Prerequisites: ISEN 340 and ISEN 355, or approval of instructor; junior or senior classification.
ISEN 453 Manufacturing Operations
Credits 3.
3 Lecture Hours.
Analytical principles of manufacturing systems design, analysis and control; emphasis placed on stochastic analysis; role of variability and impact on cycle time; push versus pull production strategies including Kanban and constant WIP control; probability, queuing theory, Little’s Law, heavy traffic approximations, and queuing networks.
Prerequisites: ISEN 340; junior or senior classification.

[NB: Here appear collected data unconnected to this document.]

-- ==== Sys2Proof/Laws/Objects.lean ====
section
/-! SUPPORT. Signed objects (R409): an object laid out from its fields reads back as them, and passes the checks of R410 that its fields and
its signature pass. -/
namespace Sys2Proof.Machine

/-- Sixteen bytes of output or more are squeezed whole: a digest has 32 bytes. -/
@[simp] theorem digest32_length (b : Bytes) : (digest32 b).length = 32 := by
  simp [digest32, shake256]

/-- A field behind another part of a structure. -/
theorem sliceB_skip (a c : Bytes) {o n : Nat} (h : a.length ≤ o) : sliceB (a ++ c) o n = sliceB c (o - a.length) n := by
  simp [sliceB, List.drop_append, List.drop_eq_nil_of_le h]

/-- An object with its header, signature and body in their places. -/
def objOf (kind slot sub serial svn : Nat) (key sig body : Bytes) : Bytes :=
  natLE 4 0x4B585347 ++ (natLE 1 kind ++ (natLE 1 slot ++ (natLE 2 sub ++ (natLE 8 serial ++ (natLE 4 svn ++ (natLE 4 0 ++ (natLE 8 body.length ++
    (digest32 body ++ (fitB key 68 ++ (natLE 4 0 ++ (fitB sig 2820 ++ body)))))))))))

variable {kind slot sub serial svn : Nat} {key sig body : Bytes}

theorem objOf_length : (objOf kind slot sub serial svn key sig body).length = 2956 + body.length := by
  simp only [objOf, List.length_append, natLE_length, digest32_length, fitB_length]
  omega

theorem objOf_magic : leField (objOf kind slot sub serial svn key sig body) 0 4 = 0x4B585347 := by
  simp [objOf, leField, sliceB_head, leNat_natLE]

theorem objOf_kind (h : kind < 256) : oKind (objOf kind slot sub serial svn key sig body) = kind := by
  simp [oKind, objOf, leField, sliceB_skip, sliceB_head, leNat_natLE, h]

theorem objOf_slot (h : slot < 256) : oSlot (objOf kind slot sub serial svn key sig body) = slot := by
  simp [oSlot, objOf, leField, sliceB_skip, sliceB_head, leNat_natLE, h]

theorem objOf_sub (h : sub < 65536) : oSub (objOf kind slot sub serial svn key sig body) = sub := by
  simp [oSub, objOf, leField, sliceB_skip, sliceB_head, leNat_natLE, h]

theorem objOf_serial (h : serial < 2 ^ 64) : leField (objOf kind slot sub serial svn key sig body) 8 8 = serial := by
  have h' : serial < 256 ^ 8 := by simpa using h
  simp [objOf, leField, sliceB_skip, sliceB_head]
  exact leNat_natLE _ _ h'

theorem objOf_svn (h : svn < 2 ^ 32) : oSvn (objOf kind slot sub serial svn key sig body) = svn := by
  have h' : svn < 256 ^ 4 := by simpa using h
  simp [oSvn, objOf, leField, sliceB_skip, sliceB_head]
  exact leNat_natLE _ _ h'

theorem objOf_size (h : body.length < 2 ^ 64) : leField (objOf kind slot sub serial svn key sig body) 24 8 = body.length := by
  have h' : body.length < 256 ^ 8 := by simpa using h
  simp [objOf, leField, sliceB_skip, sliceB_head]
  exact leNat_natLE _ _ h'

theorem objOf_digest : sliceB (objOf kind slot sub serial svn key sig body) 32 32 = digest32 body := by
  simp [objOf, sliceB_skip, sliceB_head]

theorem objOf_key : sliceB (objOf kind slot sub serial svn key sig body) 64 68 = fitB key 68 := by
  simp [objOf, sliceB_skip, sliceB_head]

theorem objOf_zero : leField (objOf kind slot sub serial svn key sig body) 132 4 = 0 := by
  simp [objOf, leField, sliceB_skip, sliceB_head, leNat_natLE]

theorem objOf_sig : oSig (objOf kind slot sub serial svn key sig body) = fitB sig 2820 := by
  simp [oSig, objOf, sliceB_skip, sliceB_head]

theorem objOf_body : oBody (objOf kind slot sub serial svn key sig body) = body := by
  simp [oBody, objOf, List.drop_append, List.drop_eq_nil_of_le]

/-- Check 1 of an object laid out so. -/
theorem objOf_formed (hk : 1 ≤ kind ∧ kind ≤ 5) (hs : slot ≤ 3) (hu : if kind = 1 then 1 ≤ sub ∧ sub ≤ 11 else sub = 0) (hv : svn ≤ 64)
    (hn : body.length ≤ 64 * 2 ^ 20 - 2956)
    (hb : match kind with
      | 2 => body.length = 16 ∧ leField body 0 1 ≤ 1 ∧ leNat (sliceB body 1 15) = 0
      | 3 => body.length = 16
      | 4 => body.length = 112
      | 5 => body.length = 1 ∧ leField body 0 1 ≤ 3
      | _ => True) : objFormed (objOf kind slot sub serial svn key sig body) = true := by
  have hsub : sub < 65536 := by split at hu <;> omega
  have hn' : body.length < 2 ^ 64 := by omega
  simp only [objFormed, objOf_length, objOf_magic, objOf_kind (show kind < 256 by omega), objOf_slot (show slot < 256 by omega), objOf_sub hsub,
    objOf_svn (show svn < 2 ^ 32 by omega), objOf_size hn', objOf_zero, objOf_body]
  obtain ⟨h1, h5⟩ := hk
  have : kind = 1 ∨ kind = 2 ∨ kind = 3 ∨ kind = 4 ∨ kind = 5 := by omega
  rcases this with rfl | rfl | rfl | rfl | rfl <;> simp_all

/-- Checks 1 to 7 of an object laid out so, whose key a vendor slot holds and whose signature verifies. -/
theorem objOf_checked {s : State} (hk : 1 ≤ kind ∧ kind ≤ 5) (hs : slot ≤ 3) (hu : if kind = 1 then 1 ≤ sub ∧ sub ≤ 11 else sub = 0) (hv : svn ≤ 64)
    (hn : body.length ≤ 64 * 2 ^ 20 - 2956)
    (hb : match kind with
      | 2 => body.length = 16 ∧ leField body 0 1 ≤ 1 ∧ leNat (sliceB body 1 15) = 0
      | 3 => body.length = 16
      | 4 => body.length = 112
      | 5 => body.length = 1 ∧ leField body 0 1 ≤ 3
      | _ => True)
    (hkey : digest32 (fitB key 68) = Config.vendorDigest slot)
    (hsig : Config.xmssVerify (fitB key 68) (oHead (objOf kind slot sub Config.serial.toNat svn key sig body)) (fitB sig 2820) = true)
    (hm : s.hdw.minima = []) (hr : s.hdw.revoked = []) : objCheck s (objOf kind slot sub Config.serial.toNat svn key sig body) = 0 := by
  have hf := objOf_formed (serial := Config.serial.toNat) (key := key) (sig := sig) hk hs hu hv hn hb
  have hser := objOf_serial (kind := kind) (slot := slot) (sub := sub) (svn := svn) (key := key) (sig := sig) (body := body) (BitVec.isLt Config.serial)
  simp only [objCheck, hf, objOf_slot (show slot < 256 by omega), objOf_key, hkey, objOf_sig, hsig, hr, objOf_digest, objOf_body, hser]
  cases hd : objDomain (objOf kind slot sub Config.serial.toNat svn key sig body) <;> simp [svnMin, hm, tget, tget?]

end Sys2Proof.Machine
end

ISEN 460 Capstone Senior Design
Credits 3.
1 Lecture Hour.
6 Lab Hours.
Engineering design including identification of a problem; development, analysis and evaluation of alternative solutions; and recommendations for and, where possible, development of systems improvement tools; application of experience and training to provide a product or solution that helps company clients; balancing client needs with academic requirements.
Prerequisite: ISEN 210, ISEN 330, ISEN 340, ISEN 350, ISEN 355 and ISEN 370; junior or senior classification.
ISEN 485 Directed Studies
Credits 1 to 6.
1 to 6 Other Hours.
Permits work on special project in industrial engineering; project must be approved by department head.
Prerequisite: Senior classification in industrial engineering.
ISEN 489 Special Topics in...
Credits 1 to 5.
1 to 5 Lecture Hours.
0 to 5 Lab Hours.
In-depth study of areas of current student interest and recent advances; normally used for first time offering of new courses.
Prerequisite: Approval of instructor.
ISEN 491 Research
Credits 1 to 4.
1 to 4 Other Hours.
Research conducted under the direction of faculty member in industrial and systems engineering. May be taken three times for credit.
Prerequisites: Junior or senior classification and approval of instructor.